◆ YOUR OBJECTIVE: Every line below between the line holding "else if 0x4C" and the line holding "the cycle after", inclusive, should be repeated exactly, and all other lines omitted.

◆ INPUT:
·····
/-- Nodes that keep the float unit busy for a second cycle (R36). -/
def usesFloat (i : Instr) : Bool :=
  match i.view with
  | some (.common op _) => 0x40 ≤ op && op < 0x60 && !usesDivider i
  | _ => false

/-- Cycles for which the float unit is busy after a node: two after an f64 FMA (R36). -/
def floatTime : Instr → Nat
  | .fma f | .fnma f => if f.ty = .f64 then 2 else 1
  | _ => 1

/-- Cycles from issue to the first result that a node can write (R36): a null or poison result of a memory, engine or system node
comes at once. -/
def resultTime (i : Instr) : Nat :=
  match i.view with
  | some (.common op f) =>
    if usesDivider i then dividerTime f.ty f.v else if op < 0x40 then 1
    else if 0x4C ≤ op && op ≤ 0x50 then 8 else 4
  | _ => 1

/-- Stores that take an entry of the M-element's share of the region store buffer (R188), from the cycle they issue, when address
and value are known (R181), until they have performed at die scope. -/
def takesStoreEntry : Instr → Bool
  | .st _ | .stv _ | .sts _ | .vst _ | .stmc _ => true
  | _ => false

/-- Whether a result leaves an output buffer to another that is written in cycle `w` (R34, log 48): it is written later than that
one moves out, or it moves out before. A written token is taken to move out in the next cycle, and one on the vector network in
the cycle after that at the latest (R38, R40); one that has not moved out in its cycle blocks its buffer until it does. -/
def OutTok.givesWay (o : OutTok) (now w : Nat) : Bool :=
  let gap := if o.tok.val.net == .vector then 2 else 1
  decide (w + gap ≤ o.due) || (decide (now ≤ o.due) && decide (o.due + gap ≤ w))

/-- Whether the element's output buffers for a node's possible results are empty, or will be before the first of these results is
written (R34): poison travels on the scalar network, null on the control network. -/
def outsFree (e : Element) (now lat : Nat) (h : Hdr) (g : Sig) : Bool :=
  e.outs.all fun o => o.givesWay now (now + lat) ||
    !((o.which = 0 && h.d0.val && (o.tok.val.net != .vector || g.r0)) ||
      (o.which = 1 && h.d1.val && (o.tok.val.net != .vector || g.r1)))

/-- Whether the unit that a node needs can accept it (R35, R36, R188, R192, R194, R199). -/
def State.unitFree (s : State) (sid : Nat) (e : Element) (ctx rgn : Nat) (i : Instr) : Bool :=
  (!usesDivider i || e.dividerUntil ≤ s.now) && (!usesFloat i || e.floatUntil ≤ s.now) && (!portNode i || e.portHold.isNone) &&
  (!takesStoreEntry i || (s.mem.ops.filter fun (_, o) =>
    o.f.sid == sid && takesStoreEntry o.i && !o.null && o.phase != .done && o.performed = 0).length < 32) &&
  (match i with
   | .xfi _ => (match s.region? ctx rgn with
      | some r => r.hitches.length < 32 || r.hitches.any fun h => !h.used
      | none => true)
   | .mwait _ => (s.mem.ops.filter fun (_, o) =>
      o.f.sid == sid && (match o.i with | .mwait _ => true | _ => false) && o.phase != .done).length < 8
   | _ => true)

/-- EA of a firing before any index: a + LIT (R176, R330). -/
def baseEA (f : Firing) (i : Instr) : W64 :=
  let l := match i.view with | some (.mem _ m) => m.l | _ => false
  (orNull f.a).word + (if l then i.hdr.lit.signExtend 64 else 0)

/-- The index of a lane of LDG or STS, and whether it makes an access (R185). -/
def gatherIndexes (f : MemNode) (c : Firing) : List (Nat × Nat) :=
  let w := f.ty.width
  (((orNull c.b).lanes w).zipIdx.map fun (k, j) => (j, k)).filter fun (_, k) => !(f.sub == 1 && k == 2 ^ w - 1)

/-- The address of a lane of LDG or STS (R185). -/
def gatherEA (f : MemNode) (c : Firing) (k : Nat) : W64 :=
  baseEA c (.ld f) + ((BitVec.ofNat f.ty.width k).signExtend 64) * BitVec.ofNat 64 (f.ty.width / 8)

/-- The virtual addresses that a memory node would translate (R176, R185). -/
def firingAddrs (i : Instr) (f : Firing) : List W64 := match i with
  | .ld _ | .st _ | .ldv _ | .stv _ | .atom _ | .cas _ | .stmc _ | .mwait _ | .pref _ => [baseEA f i]
  | .ldg n | .sts n => (gatherIndexes n f).map fun (_, k) => gatherEA n f k
  | _ => []

def TlbEntry.covers (e : TlbEntry) (vd : Nat) (va : W64) : Bool :=
  e.vd == vd && decide (e.page ≤ va.toNat) && decide (va.toNat < e.page + e.size)

def State.tlbFind (s : State) (sid vd : Nat) (va : W64) : Option TlbEntry := (s.elem sid).tlb.find? fun e => e.covers vd va

/-- Whether an M-element can take the misses of a memory firing (R393): it has fewer than 8 outstanding, or the firing misses
nothing. -/
def State.missFree (s : State) (sid vd : Nat) (i : Instr) (f : Firing) : Bool :=
  (s.mem.ops.filter fun (_, o) => o.f.sid == sid && o.phase == .translating && o.lanes.any fun l => !l.ok).length < 8 ||
  f.poison?.isSome || f.off i.hdr.pred || (firingAddrs i f).all fun va => (s.tlbFind sid vd va).isSome

/-- Whether a context's nodes may issue on a site: its VD is Active, the context runs, its region is not stopped (R45,
R365, R369). -/
def State.mayIssue (s : State) (e : Element) (ctx rgn : Nat) : Bool :=
  !e.stopped && (s.vd (s.vdOfCtx ctx)).state == 2 &&
  (match s.ctx? ctx with | some c => c.state == .running | none => false) &&
  (match s.region? ctx rgn with | some r => !r.stopped | none => true)

/-- Whether a halted region lets a node issue: only the node of a step (R334, R335). -/
def State.haltAllows (s : State) (ctx rgn frm nodeNo : Nat) : Bool :=
  match s.region? ctx rgn with
  | some r => !r.halted || r.stepping == some (frm, nodeNo, none)
  | none => true

/-- The firing of a ready entry of a slot. A record with an uncorrectable error makes the node see poison of its own origin in
place of operand a (R412, log 31). -/
def ReadyEntry.firing (r : ReadyEntry) (sl : NodeSlot) (s : State) (sid fid : Nat) : Firing :=
  let f : Firing := {
    fid := fid, sid := sid, slot := r.slot, frm := sl.frm, node := sl.node, ctx := sl.ctx, rgn := sl.rgn,
    tag := r.tag, a := r.a, b := r.b, c := r.c, p := r.p,
    d0x := sl.d0x, d0y := sl.d0y, d1x := sl.d1x, d1y := sl.d1y }
  if sl.bad then { f with a := some (.poison (f.origin (s.vdOfCtx f.ctx) causeEcc)) } else f

/-- A ready entry with its slot and what its record decodes to. -/
structure Candidate where
  entry : ReadyEntry
  slot : NodeSlot
  instr : Except Reject Instr
  free : Bool
  credit : Bool
deriving Repr

/-- Age order of R35 rule 3. -/
def ReadyEntry.before (x y : ReadyEntry) : Bool :=
  x.born < y.born || (x.born == y.born && (x.since < y.since || (x.since == y.since && x.slot < y.slot)))

def State.candidate (s : State) (sid : Nat) (e : Element) (r : ReadyEntry) : Option Candidate :=
  match e.slots.get? r.slot with
  | none => none
  | some sl =>
    let d := decode sl.word
    let fits := match d with
      | .ok i => outsFree e s.now (resultTime i) (match i.view with | some v => v.hdr | none => (RawNode.unpack sl.word).hdr .always) i.sig && s.unitFree sid e sl.ctx sl.rgn i &&
          s.missFree sid (s.vdOfCtx sl.ctx) i (r.firing sl s sid 0)
      | .error _ => outsFree e s.now 1 ((RawNode.unpack sl.word).hdr .always) Sig.none
    some ⟨r, sl, d, fits && s.mayIssue e sl.ctx sl.rgn && s.haltAllows sl.ctx sl.rgn sl.frm sl.node && s.issueCycle (dieOf sid),
      s.hasCredit (issueArbiter sid) (s.vdOfCtx sl.ctx)⟩

/-- The oldest of a list of candidates (R35 rule 3). -/
def oldest : List Candidate → Option Candidate
  | [] => none
  | c :: cs => match oldest cs with
    | none => some c
    | some d => if d.entry.before c.entry then some d else some c

/-- The entry that issues: any whose bypass count has reached 64 first, then the oldest tag (R35). -/
def choose (cs : List Candidate) : Option Candidate :=
  let ok := cs.filter fun c => c.free && c.credit
  match oldest (ok.filter fun c => 64 ≤ c.entry.bypass) with
  | some c => some c
  | none => oldest ok

/-- The firing of a chosen entry. -/
def Candidate.firing (c : Candidate) (s : State) (sid fid : Nat) : Firing := c.entry.firing c.slot s sid fid

def ReadyEntry.same (x y : ReadyEntry) : Bool := x.slot == y.slot && x.tag == y.tag && x.since == y.since

/-- The state changes of an issue: the entry leaves, eligible entries passed over count a bypass, the credit is spent. -/
def issueEffect (sid : Nat) (cs : List Candidate) (c : Candidate) (i : Except Reject Instr) : Cmd := .get fun s => .all [
  modElem sid fun e => { e with
    ready := (e.ready.filter fun r => !r.same c.entry).map fun r =>
      if cs.any (fun d => d.free && d.credit && d.entry.same r) then { r with bypass := r.bypass + 1 } else r
    slots := if c.slot.bad then e.slots.mod c.entry.slot (fun sl => { sl with bad := false }) else e.slots
    dividerUntil := match i with
      | .ok (.div f) | .ok (.rem f) | .ok (.fdiv f) | .ok (.fsqrt f) => s.now + dividerTime f.ty f.v
      | _ => e.dividerUntil
    floatUntil := match i with
      | .ok j => if usesFloat j then s.now + floatTime j else e.floatUntil
      | .error _ => e.floatUntil },
  spend (issueArbiter sid) (s.vdOfCtx c.slot.ctx) 1]

/-- Entries that waited only for a credit: mark their VDs and count the cycle (R226 0x001, R373). -/
def issueWaits (sid : Nat) (cs : List Candidate) : Cmd := .get fun s =>
  Cmd.each ((cs.filter fun c => c.free && !c.credit).map (fun c => s.vdOfCtx c.slot.ctx)).dedup fun v =>
    .seq (markWaited (issueArbiter sid) v) (count (dieOf sid) v 1 1)

/-- A halted region's step has issued its node (R335). -/
def stepTaken (sl : NodeSlot) (fid : Nat) : Cmd := modRegion sl.ctx sl.rgn fun r =>
  if r.halted && r.stepping == some (sl.frm, sl.node, none) then { r with stepping := some (sl.frm, sl.node, some fid) } else r

/-- Whether a parked firing may fire again in a halted region: only that of a step (R334, R335). -/
def State.refireAllowed (s : State) (f : Firing) : Bool :=
  match s.region? f.ctx f.rgn with
  | some r => !r.halted || r.stepping == some (f.frm, f.node, none) || r.stepping == some (f.frm, f.node, some f.fid)
  | none => true

/-- What the machine does next: only a change of state, an instruction to run, or a record that no element accepts. -/
inductive Next where
  | idle (s : State)
  | exec (i : Instr) (s : State)
  | illegal (record : Rec) (s : State)

/-- The entries of the ready queue that may issue by now (R35, R36): a start that finds the queue full waits behind it (log 87). -/
def Element.queued (e : Element) (now : Nat) : List ReadyEntry :=
  (e.ready.take Config.readyDepth).filter fun r => r.since ≤ now

/-- An element issues at most one entry a cycle (R35). The issued node runs a cycle later in the numbering of R36, which
only its result latency shows. A record that no element accepts runs as ILLEGAL_OPCODE_FIRE (R75, R76, R91). -/
def issueNext (sid : Nat) (s : State) : Next :=
  let e := s.elem sid
  let cs := (e.queued s.now).filterMap (s.candidate sid e)
  let again := fun (t : State) => if (t.elem sid).ready.isEmpty then t else (afterTask 1 (.issue sid)).exec t
  let s1 := (issueWaits sid cs).exec s
  match choose cs with
  | none => .idle (again s1)
  | some c =>
    let s2 := again ((Cmd.all [.prim .takeSerial, issueEffect sid cs c c.instr, stepTaken c.slot s1.serial]).exec s1)
    let s3 := { s2 with cur := c.firing s2 sid s1.serial }
    match c.instr with
    | .ok i => .exec i s3
    | .error _ => .illegal c.slot.word s3

/-- The step's choice: the earliest task of the agenda; with none, a cycle passes. A parked firing fires again only where
issue is allowed (R35, R45, R228, R334). A package without power acts only on
PACKAGE_RESET (R406). -/
def State.next (s : State) : Next :=
  match s.agenda with
  | [] => .idle { s with now := s.now + 1 }
  | (due, task) :: rest =>
    let s' := { s with agenda := rest, now := max s.now due }
    if s.power then
      match task with
      | .ev i => .exec i s'
      | .refire i f =>
        if (s'.ctx? f.ctx).isNone then .idle s'
        else if s'.mayIssue (s'.elem f.sid) f.ctx f.rgn && s'.refireAllowed f then .exec i { s' with cur := f }
        else .idle ((afterTask 1 (.refire i f)).exec s')
      | .issue sid => issueNext sid s'
    else match task with
      | .ev .packageReset => .exec .packageReset s'
      | _ => .idle s'

/-! ### Placing one record -/

def Image.bare : Image :=
  ⟨0, 0, 0, 0, 0, 4096, 64, 0, 0, 0, 0, 0, [⟨0, 0, 0, 0⟩], [], [⟨0, 1, 1, 0xFF⟩], [], [], 0⟩

def Siding.bare : Siding := ⟨0, 64, 0, [], [], 0, none⟩

/-- A running context of VD 0 with nothing in its memory areas; the page of its record ring is the last of the address space. -/
def Ctx.bare : Ctx where
  vd := 0
  priv := 2
  state := .running
  launch := 0
  image := Image.bare
  cbase := 0
  homeDie := 0
  acts := [(0, ⟨0, 0, [], 1⟩)]
  pts := []
  lost := []
  fpcm := 0
  fpstat := 0
  lease := [64, 64, 64, 64]
  siding := Siding.bare
  pool := List.range 4096
  globals := []
  vglobals := []
  pmaps := []
  placing := []
  dataVA := 0
  ringVA := 0xFFFFFFFFFFFF0000
  slotsVA := 0
  saveVA := 0
  vaultBase := 0
  args := 0
  ways := 256
  lastProgress := 0
  ring := []
  fcount := 0
  exit := none
  holdGrowth := false
  paused := none
  waitingDom := []
  equeues := []
  told := []

/-- A 4 x 4 region at the origin of die 0 with one block instance of domain 0 in frame 0. -/
def Region.bare : Region where
  ctx := 0
  rgn := 0
  actor := 0
  replica := 0
  source := 0
  die := 0
  x0 := 0
  y0 := 0
  shape := 0
  state := .available
  frames := [⟨none, none, [⟨0, 1, 0, [], .none, [], [], [], []⟩], 1⟩, Frame.empty, Frame.empty, Frame.empty]
  starts := []
  queues := []
  hitches := List.replicate 32 Hitch.empty
  comps := List.replicate 8 Comparator.empty
  halted := false
  hit := 0
  stepping := none
  stopped := false
  seqt := []

/-- An operand for a port: a zero of the port's shape. -/
def Shape.zero : Shape → Val | .vec => .vector 0 | _ => .scalar 0

/-- Place one record in slot 0 of the M-element (1, 1) of die 0 with all its operands present, so that the next step issues
it (log 32): its context, region and instance, a ready entry, an issue credit, an issue cycle, and the element's issue at
the head of the agenda. -/
def State.placeRecord (s : State) (w : Rec) : State :=
  let sid := 65
  let (g, pred) := match decode w with
    | .ok i => (i.sig, match i.view with | some v => v.hdr.pred | none => .always)
    | .error _ => (Sig.none, .always)
  let slot : NodeSlot := ⟨w, 0, 0, 0, 0, 1, 1, 1, 1, false⟩
  let entry : ReadyEntry := {
    slot := 0, frm := 0, node := 0, tag := 0, a := g.a.map Shape.zero, b := g.b.map Shape.zero, c := g.c.map Shape.zero,
    p := match pred with | .always => none | .ifTrue => some (.bit true) | .ifFalse => some (.bit false),
    born := 1, since := 0, bypass := 0 }
  let e : Element := { s.elem sid with
    slots := (s.elem sid).slots.set 0 slot, ready := [entry], outs := [], stopped := false, portHold := none, portQueue := [],
    dividerUntil := 0, floatUntil := 0 }
  let th := s.thermal 0
  { s with
    power := true
    fab := { s.fab with elements := s.fab.elements.set sid e }
    run := { s.run with regions := s.run.regions.set (regionKey 0 0) Region.bare }
    mem := { s.mem with ops := s.mem.ops.filter fun (_, o) => o.f.sid != sid }
    ten := { s.ten with
      ctxs := s.ten.ctxs.set 0 Ctx.bare
      vds := s.ten.vds.set 0 { s.vd 0 with state := 2 }
      buckets := s.ten.buckets.set (issueArbiter sid) ((s.ten.buckets.getD (issueArbiter sid) []).set 0 ⟨1, false⟩) }
    svc := { s.svc with thermal := s.svc.thermal.set 0 { th with allow := max 1 th.allow, acc := 254, accAt := s.now } }
    agenda := (s.now, .issue sid) :: s.agenda }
·····
◆ COMPLETED EXERCISE:
    else if 0x4C ≤ op && op ≤ 0x50 then 8 else 4
  | _ => 1

/-- Stores that take an entry of the M-element's share of the region store buffer (R188), from the cycle they issue, when address
and value are known (R181), until they have performed at die scope. -/
def takesStoreEntry : Instr → Bool
  | .st _ | .stv _ | .sts _ | .vst _ | .stmc _ => true
  | _ => false

/-- Whether a result leaves an output buffer to another that is written in cycle `w` (R34, log 48): it is written later than that
one moves out, or it moves out before. A written token is taken to move out in the next cycle, and one on the vector network in
the cycle after that at the latest (R38, R40); one that has not moved out in its cycle blocks its buffer until it does. -/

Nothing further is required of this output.